/-- R92, R248, R256, R259–R261: a copy command within its limits enters its core's queue of two, with the rights, NX and issuer it
captured, once the strand's own accesses of its scratchpad are performed, and the strand goes on; no byte changes yet.
R258, R262, R263: with no report unconsumed on the channel, CPWAIT completes when the strand has no command there, when its newest
one is done or stopped, or (with A) when the running one's write pointer has reached A; CPSTAT completes with the channel's status word
as a long-latency result, STATE, ERR and DONE in their fields. Neither changes a byte. CPWAIT changes nothing else for a strand on its home
unit, or one with no command there; on the kingpost that a strand has migrated to (R250), the copies of device memory go, so that later loads see what was delivered. (The
ERR of a strand that has no command there is log 31's.) -/
def Obligations.CopyCommandsAndTheirWaits : Prop :=
  (∀ (s : State) (t : Strand) (h : Hd) (ch : Fin 4) (d : Fin 32) (a b e0 e1 : SSrc) (imm : BitVec 32) (x0 : BitVec 16),
     let u := s.homeUnit t
     let t0 := t.atIssue h
     let A := t0.rdS a.r
     let B := t0.rdS b.r
     let D := t0.rdS d
     let E0 := t0.rdS e0.r
     let E1 := t0.rdS e1.r
     let len := (B + imm.setWidth 64).toNat
     let goes (i : Instr) (o : Op) (c : COp) : Prop := s.admits t o → ∃ s' t' k, s.completes i t o s' t' ∧
       (s'.unit u).cq = (s.unit u).cq ++ [k] ∧ k.id = s.nextId ∧ k.sid = t.sid ∧ k.ch = ch ∧ k.op = c ∧ k.dom = t.dom ∧
       k.frames = t.frames ∧ k.nx = t.nx ∧ k.part = t.part ∧ k.launch = t.launch ∧ t'.newest ch = some ⟨s.nextId, .copy ch, t.citing, .live, 0⟩ ∧
       (∀ w q, s'.spByte w q = s.spByte w q) ∧ (∀ q, s'.mem.read q = s.mem.read q)
     let o2 := op h 16 (SSrc.src a ++ SSrc.src b ++ dsrc d ++ SSrc.src e0 ++ SSrc.src e1)
     (s.unit u).cq.length < 2 → t.loadingOwn = false →
       (len ≤ 2 ^ 32 → goes (.cpy h ch d a b imm) (op h 12 (SSrc.src a ++ SSrc.src b ++ dsrc d)) (.cpy D A len) ∧
         goes (.cpfill h ch d a b imm) (op h 12 (SSrc.src a ++ SSrc.src b ++ dsrc d)) (.fill D A len)) ∧
       (B.toNat ≤ 65536 → (B.toNat ≤ 1 ∨ x0.toNat ≤ E1.toNat) → goes (.cpy2 h ch d a b e0 e1 x0) o2 (.cpy2 D A B.toNat E0 E1 x0.toNat)) ∧
       (B.toNat % 4 = 0 → E0.toNat ≤ 65536 → goes (.cpyg h ch d a b e0 e1 x0) o2 (.cpyg D A B E0.toNat E1 x0.toNat))) ∧
  (∀ (s : State) (t : Strand) (h : Hd) (ch : Fin 4) (d : Fin 32) (a : Option SSrc),
     let o := op h 8 (match a with | some x => SSrc.src x | none => [])
     let c := (s.unit (s.homeUnit t)).chan[ch]
     (t.reports.all fun r => r.ch != ch) = true →
       (s.admits t o → (∀ k, t.newest ch = some k → k.st ≠ .live ∨ ∃ x, a = some x ∧ c.runs k.id = true ∧ c.faults = [] ∧
           ((t.atIssue h).rdS x.r).toNat ≤ c.wptr.toNat) →
         (s.homeUnit t = s.cur.unit ∨ t.newest ch = none → exec (.cpwait h ch a) s = .next (s.finish t o id .seq)) ∧
         (s.homeUnit t ≠ s.cur.unit → t.newest ch ≠ none → ∃ s' t', s.completes (.cpwait h ch a) t o s' t' ∧ (∀ y, y ∈ (s'.unit s.cur.unit).l1 ↔
           y ∈ (s.unit s.cur.unit).l1 ∧ y.host = true) ∧ (∀ f ∈ (s'.unit s.cur.unit).fills, f.live = false) ∧
           (s'.unit s.cur.unit).sb = (s.unit s.cur.unit).sb ∧ s'.mem = s.mem ∧ ∀ w q, s'.spByte w q = s.spByte w q)) ∧
       (s.admits t (op h 8 []) → ∃ s' t' v, s.completes (.cpstat h ch d) t (op h 8 []) s' t' ∧ t'.waitsFor d v ∧
         (let shows (state err bytes : Nat) : Prop := v.toNat / 2 ^ 61 = state ∧ v.toNat / 2 ^ 56 % 32 = 0 ∧ v.toNat / 2 ^ 48 % 256 = err ∧
            v.toNat % 2 ^ 48 = min bytes (2 ^ 48 - 1)
          (t.newest ch = none → c.err < 256 → shows 0 c.err 0) ∧
          ∀ k, t.newest ch = some k → (k.st = .done → shows 0 0 k.bytes) ∧ (∀ e, k.st = .stopped e → e < 256 → shows 4 e k.bytes) ∧
            (k.st = .live → c.runs k.id = false → shows 1 0 0) ∧ (k.st = .live → c.runs k.id = true → c.faults = [] → shows 2 0 k.bytes) ∧
            (k.st = .live → c.runs k.id = true → c.faults ≠ [] → shows 3 0 k.bytes)) ∧
         (∀ w q, s'.spByte w q = s.spByte w q) ∧ (∀ q, s'.mem.read q = s.mem.read q)))

/-! ### Class 6 -/

/-- R234, R290, R292–R294: BAR and BARW arrive where BARS has the level and the strand holds a position, and the strand then waits, BARW
with the limit of B cycles; else they are refused with REJECT 1, and BARW gives 2. When the wait is over they complete, BARW with its
outcome in D.
R197, R295: WAITF of a word of the strand's own scratchpad gives 0 when its full bit is set, or was set while it waited; otherwise the strand waits, to the
limit of B cycles; when that has passed it gives 1.
R345: IDLE gives 0 where the context's wake flag is set, which it clears; otherwise it waits, to the limit of B cycles, and gives 1
when that has passed.
R302: in a DET launch VTADV adds B to VTIME, which saturates; outside one it is the trap ILLEGAL. What waits keeps the line that it was
fetched from. (That WAITF gives 0 where the bit was set while it waited, whatever became of it since, is log 36's; that a limit is measured by
CYCLE of the home's island is log 4's.) -/
def Obligations.WaitsAndVirtualTime : Prop :=
  (∀ (s : State) (t : Strand) (h : Hd) (lvl : Scope) (d : Fin 32) (b : SB) (r : Nat),
     let o := op h 8 []
     let ob := op h 8 (SB.src b)
     let limit := (match b with | .reg x => (t.atIssue h).rdS x.r | .imm v => v.setWidth 64).toNat
     let cycle := (s.island (uisland (s.homeUnit t))).cycle
     let may : Bool := t.barPos && (match s.launch t.launch with | some l => l.pkt.bars.getLsbD lvl.code | none => false)
     let waits (n : Option Nat) : State := s.taken.setStrand s.cur
       { t with arrived := some lvl, limit := n, fetched := s.lineAt s.cur t, hold := some .barrier }
     (s.admits t o → (t.res = none → may = true → exec (.bar h lvl) s = .next (waits none)) ∧
       (t.res = none → may = false → exec (.bar h lvl) s = .next (s.finish t o (fun u => { u with reject := 1 }) .seq)) ∧
       (t.res = some r → exec (.bar h lvl) s = .next (s.finish t o id .seq))) ∧
     (s.admits t ob → (t.res = none → may = true → exec (.barw h lvl d b) s = .next (waits (some (cycle + limit)))) ∧
       (t.res = none → may = false → exec (.barw h lvl d b) s = .next (s.finish t ob (fun u => ({ u with reject := 1 } : Strand).wrS d 2) .seq)) ∧
       (t.res = some r → exec (.barw h lvl d b) s = .next (s.finish t ob (fun u => u.wrS d (BitVec.ofNat 64 r)) .seq)))) ∧
  (∀ (s : State) (t : Strand) (h : Hd) (d : Fin 32) (a : SSrc) (b : SB) (off r : Nat),
     let o := op h 8 (SSrc.src a ++ SB.src b)
     let t0 := t.atIssue h
     let limit := (match b with | .reg x => t0.rdS x.r | .imm v => v.setWidth 64).toNat
     let u := s.homeUnit t
     s.admits t o →
       (t.res = some r → exec (.waitf h d a b) s = .next (s.finish t o (fun x => x.wrS d (BitVec.ofNat 64 r)) .seq)) ∧
       (t.res = none → t.rem = [] → t.limit = none → s.taken.check (who s.cur t) (t0.rdS a.r) 8 8 .read .full = .ok (.own off) →
         ((fullBit (s.unit u) (off / 8) = true ∧ s.ownLate u = false) ∨ t.seen.isSome = true →
           exec (.waitf h d a b) s = .next (s.finish t o (fun x => x.wrS d 0) .seq)) ∧
         (fullBit (s.unit u) (off / 8) = false → s.ownLate u = false → t.seen = none → exec (.waitf h d a b) s = .next (s.taken.setStrand s.cur
           { t with
             limit := some ((s.island (uisland u)).cycle + limit), fetched := s.lineAt s.cur t
             hold := some (.timed (some (ukey u, off / 8))) })))) ∧
  (∀ (s : State) (t : Strand) (h : Hd) (d : Fin 32) (b : SB) (r : Nat),
     let o := opP h 8 (SB.src b)
     let limit := (match b with | .reg x => (t.atIssue h).rdS x.r | .imm v => v.setWidth 64).toNat
     let u := s.cur.unit
     let gives (v : Word) : State :=
       s.finishIn (s.taken.modUnit u fun x => { x with wake := x.wake.filter (· != s.cur.ctx) }) t o (fun x => x.wrS d v) .seq
     s.admits t o →
       ((s.unit u).wake.contains s.cur.ctx = true → exec (.idle h d b) s = .next (gives 0)) ∧
       ((s.unit u).wake.contains s.cur.ctx = false →
         (t.res = some r → exec (.idle h d b) s = .next (gives 1)) ∧
         (t.res = none → t.preempt = false → t.limit = none → ∃ safe, exec (.idle h d b) s = .next (s.taken.setStrand s.cur
           { t with
             limit := some ((s.island (uisland (s.homeUnit t))).cycle + limit), fetched := s.lineAt s.cur t
             hold := some (.idle (ukey u) s.cur.ctx safe) })))) ∧
  (∀ (s : State) (t : Strand) (h : Hd) (b : SB),
     let o := op h 8 (SB.src b)
     let n := (match b with | .reg x => (t.atIssue h).rdS x.r | .imm v => v.setWidth 64).toNat
     let det := match s.launch t.launch with | some l => l.pkt.det | none => false
     s.admits t o →
       (det = true → exec (.vtadv h b) s = .next (s.finish t o (fun u => { u with vtime := min (2 ^ 64 - 1) (u.vtime + n) }) .seq)) ∧
       (det = false → exec (.vtadv h b) s = .next (s.taken.raise s.cur t 0x01 0 0 0 0 (t.pc + BitVec.ofNat 64 (h.after 8)) 0)))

- - -

# [Action item]
Report how many lines of the records above contain the word "match", giving only the number.

# [Answer box]
7